Stored items:
....
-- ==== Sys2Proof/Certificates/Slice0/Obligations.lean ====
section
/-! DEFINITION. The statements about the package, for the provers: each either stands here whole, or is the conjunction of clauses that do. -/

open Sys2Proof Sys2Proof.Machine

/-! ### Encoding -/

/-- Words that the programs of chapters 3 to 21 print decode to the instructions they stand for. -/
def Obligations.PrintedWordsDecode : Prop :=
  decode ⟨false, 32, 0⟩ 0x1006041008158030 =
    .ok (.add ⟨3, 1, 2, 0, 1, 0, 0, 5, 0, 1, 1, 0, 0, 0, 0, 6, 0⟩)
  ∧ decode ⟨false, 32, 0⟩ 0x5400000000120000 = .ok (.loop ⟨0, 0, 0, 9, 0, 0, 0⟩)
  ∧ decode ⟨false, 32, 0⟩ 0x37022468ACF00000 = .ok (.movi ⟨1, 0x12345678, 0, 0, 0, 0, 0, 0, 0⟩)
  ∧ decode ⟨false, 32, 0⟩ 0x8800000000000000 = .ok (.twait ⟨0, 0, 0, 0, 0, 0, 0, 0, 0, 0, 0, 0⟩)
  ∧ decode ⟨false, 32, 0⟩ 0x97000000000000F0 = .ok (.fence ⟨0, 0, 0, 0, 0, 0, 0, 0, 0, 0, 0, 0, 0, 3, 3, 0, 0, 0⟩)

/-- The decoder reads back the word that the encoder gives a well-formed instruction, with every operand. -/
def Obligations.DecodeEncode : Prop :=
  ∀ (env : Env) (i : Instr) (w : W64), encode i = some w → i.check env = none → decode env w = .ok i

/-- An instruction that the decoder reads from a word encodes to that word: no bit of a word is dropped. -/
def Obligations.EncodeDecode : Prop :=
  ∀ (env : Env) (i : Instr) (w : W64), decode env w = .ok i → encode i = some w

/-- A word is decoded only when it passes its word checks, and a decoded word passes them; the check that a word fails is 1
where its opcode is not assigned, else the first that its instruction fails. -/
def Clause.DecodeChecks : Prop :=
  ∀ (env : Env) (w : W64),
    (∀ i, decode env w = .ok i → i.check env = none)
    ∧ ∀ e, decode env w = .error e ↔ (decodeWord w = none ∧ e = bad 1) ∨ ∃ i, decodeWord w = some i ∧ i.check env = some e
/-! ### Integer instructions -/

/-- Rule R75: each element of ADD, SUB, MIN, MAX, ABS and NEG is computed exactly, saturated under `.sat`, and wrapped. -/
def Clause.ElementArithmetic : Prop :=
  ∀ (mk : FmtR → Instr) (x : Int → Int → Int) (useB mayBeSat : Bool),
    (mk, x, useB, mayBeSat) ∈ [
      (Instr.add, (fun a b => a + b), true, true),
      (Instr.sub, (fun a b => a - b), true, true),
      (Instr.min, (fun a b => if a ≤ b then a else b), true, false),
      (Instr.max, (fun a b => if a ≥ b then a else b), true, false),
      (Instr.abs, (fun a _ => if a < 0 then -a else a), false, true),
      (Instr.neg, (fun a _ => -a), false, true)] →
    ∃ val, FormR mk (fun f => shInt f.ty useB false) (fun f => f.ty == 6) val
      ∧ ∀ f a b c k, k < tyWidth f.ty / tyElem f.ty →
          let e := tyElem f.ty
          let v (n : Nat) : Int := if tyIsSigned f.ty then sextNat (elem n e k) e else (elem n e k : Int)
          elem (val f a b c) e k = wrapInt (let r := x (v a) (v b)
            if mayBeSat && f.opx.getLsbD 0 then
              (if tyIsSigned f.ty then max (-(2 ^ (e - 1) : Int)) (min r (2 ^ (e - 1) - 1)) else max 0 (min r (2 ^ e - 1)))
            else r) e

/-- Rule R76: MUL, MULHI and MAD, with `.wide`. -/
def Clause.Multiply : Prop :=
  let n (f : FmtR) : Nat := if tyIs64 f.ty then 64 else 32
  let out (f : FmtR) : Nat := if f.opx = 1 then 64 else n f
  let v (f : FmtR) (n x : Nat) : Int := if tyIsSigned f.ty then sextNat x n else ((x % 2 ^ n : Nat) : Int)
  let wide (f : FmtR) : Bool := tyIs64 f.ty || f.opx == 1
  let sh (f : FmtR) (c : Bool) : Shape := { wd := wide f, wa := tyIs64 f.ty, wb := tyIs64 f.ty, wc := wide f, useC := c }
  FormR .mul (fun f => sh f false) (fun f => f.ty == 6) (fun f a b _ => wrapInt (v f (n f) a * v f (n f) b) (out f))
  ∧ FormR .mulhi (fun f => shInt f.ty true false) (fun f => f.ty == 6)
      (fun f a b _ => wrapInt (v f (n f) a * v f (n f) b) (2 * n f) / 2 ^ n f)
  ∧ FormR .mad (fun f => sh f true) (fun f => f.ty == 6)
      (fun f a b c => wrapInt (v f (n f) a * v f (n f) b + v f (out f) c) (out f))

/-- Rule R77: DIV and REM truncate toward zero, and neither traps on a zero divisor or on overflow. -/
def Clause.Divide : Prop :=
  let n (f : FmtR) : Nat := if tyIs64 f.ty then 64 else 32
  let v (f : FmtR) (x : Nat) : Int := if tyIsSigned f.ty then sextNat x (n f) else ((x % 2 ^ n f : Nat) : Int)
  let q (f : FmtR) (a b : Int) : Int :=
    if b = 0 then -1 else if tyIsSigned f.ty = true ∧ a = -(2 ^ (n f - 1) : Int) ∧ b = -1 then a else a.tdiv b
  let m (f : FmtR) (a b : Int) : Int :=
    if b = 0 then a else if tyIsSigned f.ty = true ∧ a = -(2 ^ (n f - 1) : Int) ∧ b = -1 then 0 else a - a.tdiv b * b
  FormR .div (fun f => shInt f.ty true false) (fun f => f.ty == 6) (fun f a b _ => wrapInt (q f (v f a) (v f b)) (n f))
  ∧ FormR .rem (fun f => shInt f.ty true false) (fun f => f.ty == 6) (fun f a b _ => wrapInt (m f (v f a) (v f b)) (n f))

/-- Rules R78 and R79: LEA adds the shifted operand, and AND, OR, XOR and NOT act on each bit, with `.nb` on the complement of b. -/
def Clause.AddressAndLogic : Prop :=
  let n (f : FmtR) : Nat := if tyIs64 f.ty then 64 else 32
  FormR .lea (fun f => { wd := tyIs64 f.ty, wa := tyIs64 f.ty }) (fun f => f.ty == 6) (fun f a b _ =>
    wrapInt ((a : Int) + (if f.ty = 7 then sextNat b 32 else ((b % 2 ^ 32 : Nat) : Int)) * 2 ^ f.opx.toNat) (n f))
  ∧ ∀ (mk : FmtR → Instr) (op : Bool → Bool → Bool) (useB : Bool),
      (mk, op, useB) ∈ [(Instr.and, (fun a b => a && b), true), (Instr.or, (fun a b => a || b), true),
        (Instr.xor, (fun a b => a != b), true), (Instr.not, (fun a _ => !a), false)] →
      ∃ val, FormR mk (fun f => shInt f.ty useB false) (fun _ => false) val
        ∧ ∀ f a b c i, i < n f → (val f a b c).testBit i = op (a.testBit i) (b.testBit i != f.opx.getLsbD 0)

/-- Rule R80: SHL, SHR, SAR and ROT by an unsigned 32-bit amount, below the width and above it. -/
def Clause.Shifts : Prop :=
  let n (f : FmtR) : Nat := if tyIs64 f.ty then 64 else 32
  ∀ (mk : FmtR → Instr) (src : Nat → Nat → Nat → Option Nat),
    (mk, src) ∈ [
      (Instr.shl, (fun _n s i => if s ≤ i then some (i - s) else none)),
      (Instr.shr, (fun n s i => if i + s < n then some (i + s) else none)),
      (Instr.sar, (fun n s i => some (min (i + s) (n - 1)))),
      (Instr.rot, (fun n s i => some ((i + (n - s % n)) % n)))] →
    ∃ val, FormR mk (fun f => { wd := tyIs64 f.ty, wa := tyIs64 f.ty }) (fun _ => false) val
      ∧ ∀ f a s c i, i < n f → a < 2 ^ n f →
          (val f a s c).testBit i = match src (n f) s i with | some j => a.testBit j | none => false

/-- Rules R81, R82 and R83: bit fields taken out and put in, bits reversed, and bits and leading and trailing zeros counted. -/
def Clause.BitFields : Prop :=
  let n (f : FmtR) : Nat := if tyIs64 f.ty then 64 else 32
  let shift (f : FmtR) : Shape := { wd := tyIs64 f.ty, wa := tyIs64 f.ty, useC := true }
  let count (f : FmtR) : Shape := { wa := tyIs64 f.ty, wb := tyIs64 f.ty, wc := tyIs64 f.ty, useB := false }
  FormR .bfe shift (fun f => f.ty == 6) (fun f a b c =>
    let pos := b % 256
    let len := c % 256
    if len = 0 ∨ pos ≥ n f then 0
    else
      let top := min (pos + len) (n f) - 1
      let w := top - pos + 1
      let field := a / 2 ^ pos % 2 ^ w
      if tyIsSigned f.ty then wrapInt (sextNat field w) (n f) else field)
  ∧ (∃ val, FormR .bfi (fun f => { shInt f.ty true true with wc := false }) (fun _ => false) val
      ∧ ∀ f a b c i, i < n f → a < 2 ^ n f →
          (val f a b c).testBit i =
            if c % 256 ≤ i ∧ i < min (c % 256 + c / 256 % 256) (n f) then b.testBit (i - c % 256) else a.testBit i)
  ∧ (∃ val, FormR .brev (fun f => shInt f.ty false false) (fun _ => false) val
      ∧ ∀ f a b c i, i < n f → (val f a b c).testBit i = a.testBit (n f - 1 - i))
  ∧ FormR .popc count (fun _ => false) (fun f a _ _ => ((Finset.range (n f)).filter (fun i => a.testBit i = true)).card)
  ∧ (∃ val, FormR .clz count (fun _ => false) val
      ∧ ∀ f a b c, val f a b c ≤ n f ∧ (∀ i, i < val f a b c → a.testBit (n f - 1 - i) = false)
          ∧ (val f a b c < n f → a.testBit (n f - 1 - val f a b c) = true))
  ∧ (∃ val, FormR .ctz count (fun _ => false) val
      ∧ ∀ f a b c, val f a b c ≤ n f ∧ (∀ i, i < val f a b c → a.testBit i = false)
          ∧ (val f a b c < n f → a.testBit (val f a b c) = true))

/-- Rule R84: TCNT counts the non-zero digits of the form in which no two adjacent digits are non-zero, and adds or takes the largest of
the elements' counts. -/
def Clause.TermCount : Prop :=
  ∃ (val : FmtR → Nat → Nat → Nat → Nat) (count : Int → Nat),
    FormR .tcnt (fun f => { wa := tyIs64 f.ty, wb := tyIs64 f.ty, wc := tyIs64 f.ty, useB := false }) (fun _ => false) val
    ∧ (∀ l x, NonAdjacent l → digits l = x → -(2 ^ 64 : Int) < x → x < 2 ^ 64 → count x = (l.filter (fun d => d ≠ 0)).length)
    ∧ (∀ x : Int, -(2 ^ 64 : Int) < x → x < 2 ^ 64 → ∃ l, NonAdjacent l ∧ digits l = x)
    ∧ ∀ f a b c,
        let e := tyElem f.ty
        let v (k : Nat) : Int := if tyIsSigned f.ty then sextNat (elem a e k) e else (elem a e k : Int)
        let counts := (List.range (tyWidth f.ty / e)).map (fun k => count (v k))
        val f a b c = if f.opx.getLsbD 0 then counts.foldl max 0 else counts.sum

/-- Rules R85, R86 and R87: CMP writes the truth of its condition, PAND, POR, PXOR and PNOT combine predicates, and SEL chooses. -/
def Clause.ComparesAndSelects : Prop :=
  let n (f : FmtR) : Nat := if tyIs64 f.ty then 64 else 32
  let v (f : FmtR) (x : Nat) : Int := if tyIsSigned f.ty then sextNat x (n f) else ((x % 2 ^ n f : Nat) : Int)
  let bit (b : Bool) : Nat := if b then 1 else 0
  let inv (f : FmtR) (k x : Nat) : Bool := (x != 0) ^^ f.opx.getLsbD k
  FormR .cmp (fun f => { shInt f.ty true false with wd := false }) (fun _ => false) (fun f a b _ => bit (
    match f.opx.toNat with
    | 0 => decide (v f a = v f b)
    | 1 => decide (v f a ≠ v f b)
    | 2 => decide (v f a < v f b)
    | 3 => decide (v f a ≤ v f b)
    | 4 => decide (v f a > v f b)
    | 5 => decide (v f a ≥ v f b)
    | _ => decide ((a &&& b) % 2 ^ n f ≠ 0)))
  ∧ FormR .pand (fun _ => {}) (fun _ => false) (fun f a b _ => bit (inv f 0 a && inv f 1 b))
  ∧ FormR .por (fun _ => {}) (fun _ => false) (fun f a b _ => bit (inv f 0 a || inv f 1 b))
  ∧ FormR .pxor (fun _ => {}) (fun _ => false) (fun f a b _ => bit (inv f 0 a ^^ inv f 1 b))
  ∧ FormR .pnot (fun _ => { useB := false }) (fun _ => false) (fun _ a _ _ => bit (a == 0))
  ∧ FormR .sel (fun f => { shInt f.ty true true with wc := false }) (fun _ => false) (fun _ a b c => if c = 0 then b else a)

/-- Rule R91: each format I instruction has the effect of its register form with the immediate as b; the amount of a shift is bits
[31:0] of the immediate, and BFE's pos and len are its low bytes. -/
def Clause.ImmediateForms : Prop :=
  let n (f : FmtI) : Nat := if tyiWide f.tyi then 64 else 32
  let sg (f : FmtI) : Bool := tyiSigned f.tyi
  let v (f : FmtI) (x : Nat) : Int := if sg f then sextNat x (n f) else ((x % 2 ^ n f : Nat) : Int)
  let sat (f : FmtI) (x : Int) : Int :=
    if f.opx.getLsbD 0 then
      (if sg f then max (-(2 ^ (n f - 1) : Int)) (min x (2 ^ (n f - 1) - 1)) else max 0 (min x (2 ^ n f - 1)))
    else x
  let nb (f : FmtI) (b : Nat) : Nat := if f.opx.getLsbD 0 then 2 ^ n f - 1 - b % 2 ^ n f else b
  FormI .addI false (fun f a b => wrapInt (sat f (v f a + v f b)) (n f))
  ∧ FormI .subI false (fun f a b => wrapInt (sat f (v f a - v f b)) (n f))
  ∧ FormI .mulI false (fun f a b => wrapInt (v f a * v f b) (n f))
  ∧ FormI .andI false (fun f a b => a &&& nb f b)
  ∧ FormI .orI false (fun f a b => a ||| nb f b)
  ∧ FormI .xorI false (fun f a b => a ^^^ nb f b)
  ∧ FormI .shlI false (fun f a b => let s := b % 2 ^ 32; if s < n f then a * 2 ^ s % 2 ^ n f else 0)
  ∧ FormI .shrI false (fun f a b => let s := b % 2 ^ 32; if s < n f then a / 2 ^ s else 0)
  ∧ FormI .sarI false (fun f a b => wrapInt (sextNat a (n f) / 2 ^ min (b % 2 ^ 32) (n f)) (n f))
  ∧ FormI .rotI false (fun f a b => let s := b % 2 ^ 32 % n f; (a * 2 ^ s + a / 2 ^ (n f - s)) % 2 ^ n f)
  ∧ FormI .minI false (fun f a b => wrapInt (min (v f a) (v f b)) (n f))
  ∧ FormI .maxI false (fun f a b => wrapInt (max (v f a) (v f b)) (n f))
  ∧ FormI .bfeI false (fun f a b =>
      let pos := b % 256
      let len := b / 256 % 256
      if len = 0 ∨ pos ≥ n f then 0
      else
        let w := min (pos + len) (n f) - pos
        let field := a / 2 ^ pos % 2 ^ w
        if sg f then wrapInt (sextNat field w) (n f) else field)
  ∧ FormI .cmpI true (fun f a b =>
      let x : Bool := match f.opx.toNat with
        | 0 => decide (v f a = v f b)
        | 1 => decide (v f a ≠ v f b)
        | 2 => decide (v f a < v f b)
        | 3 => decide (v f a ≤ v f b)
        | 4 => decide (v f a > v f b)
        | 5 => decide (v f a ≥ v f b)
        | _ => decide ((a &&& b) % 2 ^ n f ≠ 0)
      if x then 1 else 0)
....
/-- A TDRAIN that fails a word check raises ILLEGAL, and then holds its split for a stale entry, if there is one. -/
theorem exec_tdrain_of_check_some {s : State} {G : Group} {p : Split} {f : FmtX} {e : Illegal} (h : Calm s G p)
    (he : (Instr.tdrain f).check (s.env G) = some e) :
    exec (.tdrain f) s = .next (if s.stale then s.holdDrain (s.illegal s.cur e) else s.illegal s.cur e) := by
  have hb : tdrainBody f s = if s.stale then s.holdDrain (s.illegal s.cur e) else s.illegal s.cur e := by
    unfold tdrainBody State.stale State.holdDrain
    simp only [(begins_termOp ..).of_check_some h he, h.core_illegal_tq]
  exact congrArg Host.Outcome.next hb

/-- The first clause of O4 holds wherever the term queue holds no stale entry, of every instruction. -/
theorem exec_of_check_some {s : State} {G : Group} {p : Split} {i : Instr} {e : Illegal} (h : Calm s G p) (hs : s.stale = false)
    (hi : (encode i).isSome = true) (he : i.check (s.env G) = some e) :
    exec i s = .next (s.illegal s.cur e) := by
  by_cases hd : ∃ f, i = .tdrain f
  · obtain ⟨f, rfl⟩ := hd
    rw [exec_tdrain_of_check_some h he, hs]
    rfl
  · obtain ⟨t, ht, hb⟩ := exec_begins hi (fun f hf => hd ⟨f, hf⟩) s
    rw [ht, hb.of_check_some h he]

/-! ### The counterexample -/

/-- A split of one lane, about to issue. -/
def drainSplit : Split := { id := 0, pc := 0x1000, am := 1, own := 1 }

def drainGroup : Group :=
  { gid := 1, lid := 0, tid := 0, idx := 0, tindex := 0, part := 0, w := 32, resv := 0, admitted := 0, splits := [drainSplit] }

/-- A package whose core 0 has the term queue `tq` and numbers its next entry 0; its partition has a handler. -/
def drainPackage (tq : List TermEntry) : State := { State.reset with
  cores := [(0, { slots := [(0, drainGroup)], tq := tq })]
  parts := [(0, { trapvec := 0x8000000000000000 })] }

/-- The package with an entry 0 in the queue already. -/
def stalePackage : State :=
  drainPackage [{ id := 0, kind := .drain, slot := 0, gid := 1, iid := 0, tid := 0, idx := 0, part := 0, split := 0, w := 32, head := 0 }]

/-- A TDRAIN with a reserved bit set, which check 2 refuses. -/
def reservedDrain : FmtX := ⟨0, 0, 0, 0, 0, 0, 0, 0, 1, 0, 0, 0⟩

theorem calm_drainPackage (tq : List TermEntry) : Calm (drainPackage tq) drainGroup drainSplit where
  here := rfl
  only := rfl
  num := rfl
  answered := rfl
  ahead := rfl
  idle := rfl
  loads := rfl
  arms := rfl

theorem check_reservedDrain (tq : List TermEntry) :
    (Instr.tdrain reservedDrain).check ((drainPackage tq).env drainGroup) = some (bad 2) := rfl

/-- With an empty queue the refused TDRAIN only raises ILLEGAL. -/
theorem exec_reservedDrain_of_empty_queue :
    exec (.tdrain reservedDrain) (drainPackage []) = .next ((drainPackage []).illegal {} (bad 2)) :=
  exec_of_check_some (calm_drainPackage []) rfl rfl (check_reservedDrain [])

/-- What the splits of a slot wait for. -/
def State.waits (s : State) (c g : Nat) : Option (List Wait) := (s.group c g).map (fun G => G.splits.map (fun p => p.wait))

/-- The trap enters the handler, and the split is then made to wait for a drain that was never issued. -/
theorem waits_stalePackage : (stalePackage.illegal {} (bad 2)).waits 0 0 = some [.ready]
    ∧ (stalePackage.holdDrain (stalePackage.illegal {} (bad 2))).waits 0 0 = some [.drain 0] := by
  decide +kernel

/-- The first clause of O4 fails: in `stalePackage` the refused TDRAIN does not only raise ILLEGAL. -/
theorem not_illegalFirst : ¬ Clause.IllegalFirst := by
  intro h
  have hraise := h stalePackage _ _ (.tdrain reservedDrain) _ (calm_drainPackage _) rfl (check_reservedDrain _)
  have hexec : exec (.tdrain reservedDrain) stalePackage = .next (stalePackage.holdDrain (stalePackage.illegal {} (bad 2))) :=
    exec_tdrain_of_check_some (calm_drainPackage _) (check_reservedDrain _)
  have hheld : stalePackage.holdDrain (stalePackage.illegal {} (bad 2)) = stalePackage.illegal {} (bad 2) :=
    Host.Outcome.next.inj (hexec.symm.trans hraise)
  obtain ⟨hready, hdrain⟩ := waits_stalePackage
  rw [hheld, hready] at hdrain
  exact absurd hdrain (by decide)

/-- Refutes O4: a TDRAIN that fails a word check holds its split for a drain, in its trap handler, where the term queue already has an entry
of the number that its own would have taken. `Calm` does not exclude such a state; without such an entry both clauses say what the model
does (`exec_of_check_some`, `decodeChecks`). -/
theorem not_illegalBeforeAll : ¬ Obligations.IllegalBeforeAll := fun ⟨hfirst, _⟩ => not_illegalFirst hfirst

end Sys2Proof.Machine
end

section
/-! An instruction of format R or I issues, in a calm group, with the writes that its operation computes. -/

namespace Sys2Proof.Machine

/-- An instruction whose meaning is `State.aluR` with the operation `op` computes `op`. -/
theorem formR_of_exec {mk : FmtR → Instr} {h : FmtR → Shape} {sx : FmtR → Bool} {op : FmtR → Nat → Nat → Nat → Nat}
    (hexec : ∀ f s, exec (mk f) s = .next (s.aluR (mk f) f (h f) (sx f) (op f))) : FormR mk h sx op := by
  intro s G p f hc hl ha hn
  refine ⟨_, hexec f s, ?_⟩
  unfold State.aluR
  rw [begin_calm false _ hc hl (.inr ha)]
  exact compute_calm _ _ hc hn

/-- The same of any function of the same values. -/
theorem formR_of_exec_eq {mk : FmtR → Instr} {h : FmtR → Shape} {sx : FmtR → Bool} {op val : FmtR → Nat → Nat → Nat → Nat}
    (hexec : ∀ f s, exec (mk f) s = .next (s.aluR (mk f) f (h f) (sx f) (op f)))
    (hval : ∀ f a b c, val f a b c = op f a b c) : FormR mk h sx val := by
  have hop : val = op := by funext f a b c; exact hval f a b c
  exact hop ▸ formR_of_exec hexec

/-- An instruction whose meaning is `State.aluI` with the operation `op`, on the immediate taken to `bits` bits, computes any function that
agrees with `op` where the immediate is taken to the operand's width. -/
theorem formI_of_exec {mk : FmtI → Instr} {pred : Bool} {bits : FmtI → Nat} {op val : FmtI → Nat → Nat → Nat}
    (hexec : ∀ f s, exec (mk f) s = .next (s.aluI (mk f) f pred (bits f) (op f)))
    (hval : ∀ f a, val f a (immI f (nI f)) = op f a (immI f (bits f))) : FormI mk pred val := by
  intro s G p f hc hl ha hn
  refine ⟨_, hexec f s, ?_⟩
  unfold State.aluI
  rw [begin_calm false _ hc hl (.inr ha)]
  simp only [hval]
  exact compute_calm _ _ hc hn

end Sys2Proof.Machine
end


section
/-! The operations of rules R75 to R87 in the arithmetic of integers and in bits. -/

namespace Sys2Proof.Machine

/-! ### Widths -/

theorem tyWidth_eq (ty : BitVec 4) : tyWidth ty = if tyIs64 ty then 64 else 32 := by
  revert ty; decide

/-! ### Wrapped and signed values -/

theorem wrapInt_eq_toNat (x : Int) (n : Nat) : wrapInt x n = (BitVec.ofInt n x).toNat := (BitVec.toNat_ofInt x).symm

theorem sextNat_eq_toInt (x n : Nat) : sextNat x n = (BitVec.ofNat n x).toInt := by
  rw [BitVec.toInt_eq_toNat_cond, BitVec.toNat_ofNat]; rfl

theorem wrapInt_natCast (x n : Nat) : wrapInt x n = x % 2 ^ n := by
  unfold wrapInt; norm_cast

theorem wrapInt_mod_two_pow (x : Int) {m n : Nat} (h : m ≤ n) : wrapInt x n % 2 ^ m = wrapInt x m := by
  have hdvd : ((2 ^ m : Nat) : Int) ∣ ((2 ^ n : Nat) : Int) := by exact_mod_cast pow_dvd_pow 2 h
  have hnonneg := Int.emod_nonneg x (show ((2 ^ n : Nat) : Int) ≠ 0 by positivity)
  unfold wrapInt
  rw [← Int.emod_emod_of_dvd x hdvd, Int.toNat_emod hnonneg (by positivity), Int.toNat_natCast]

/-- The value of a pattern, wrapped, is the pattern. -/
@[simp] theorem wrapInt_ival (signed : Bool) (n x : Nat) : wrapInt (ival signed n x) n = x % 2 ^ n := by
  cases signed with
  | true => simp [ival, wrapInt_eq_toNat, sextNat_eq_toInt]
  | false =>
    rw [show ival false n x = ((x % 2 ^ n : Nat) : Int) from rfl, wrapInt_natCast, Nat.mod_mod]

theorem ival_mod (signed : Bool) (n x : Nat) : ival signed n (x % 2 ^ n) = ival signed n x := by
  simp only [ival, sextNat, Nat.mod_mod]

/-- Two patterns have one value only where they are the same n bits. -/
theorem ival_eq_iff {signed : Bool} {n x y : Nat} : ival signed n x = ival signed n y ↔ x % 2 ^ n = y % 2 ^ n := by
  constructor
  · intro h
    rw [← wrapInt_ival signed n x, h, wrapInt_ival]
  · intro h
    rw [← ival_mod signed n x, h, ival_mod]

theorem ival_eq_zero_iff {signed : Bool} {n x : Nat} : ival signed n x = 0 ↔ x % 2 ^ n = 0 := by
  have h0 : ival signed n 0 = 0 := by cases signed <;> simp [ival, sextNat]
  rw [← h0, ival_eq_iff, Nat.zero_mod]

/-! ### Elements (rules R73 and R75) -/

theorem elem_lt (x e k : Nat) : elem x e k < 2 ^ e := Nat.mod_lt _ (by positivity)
....
Problem description ->
Among the records, find every line with the word "raises" and copy it.

Written solution ->
/-- A TDRAIN that fails a word check raises ILLEGAL, and then holds its split for a stale entry, if there is one. -/
/-- With an empty queue the refused TDRAIN only raises ILLEGAL. -/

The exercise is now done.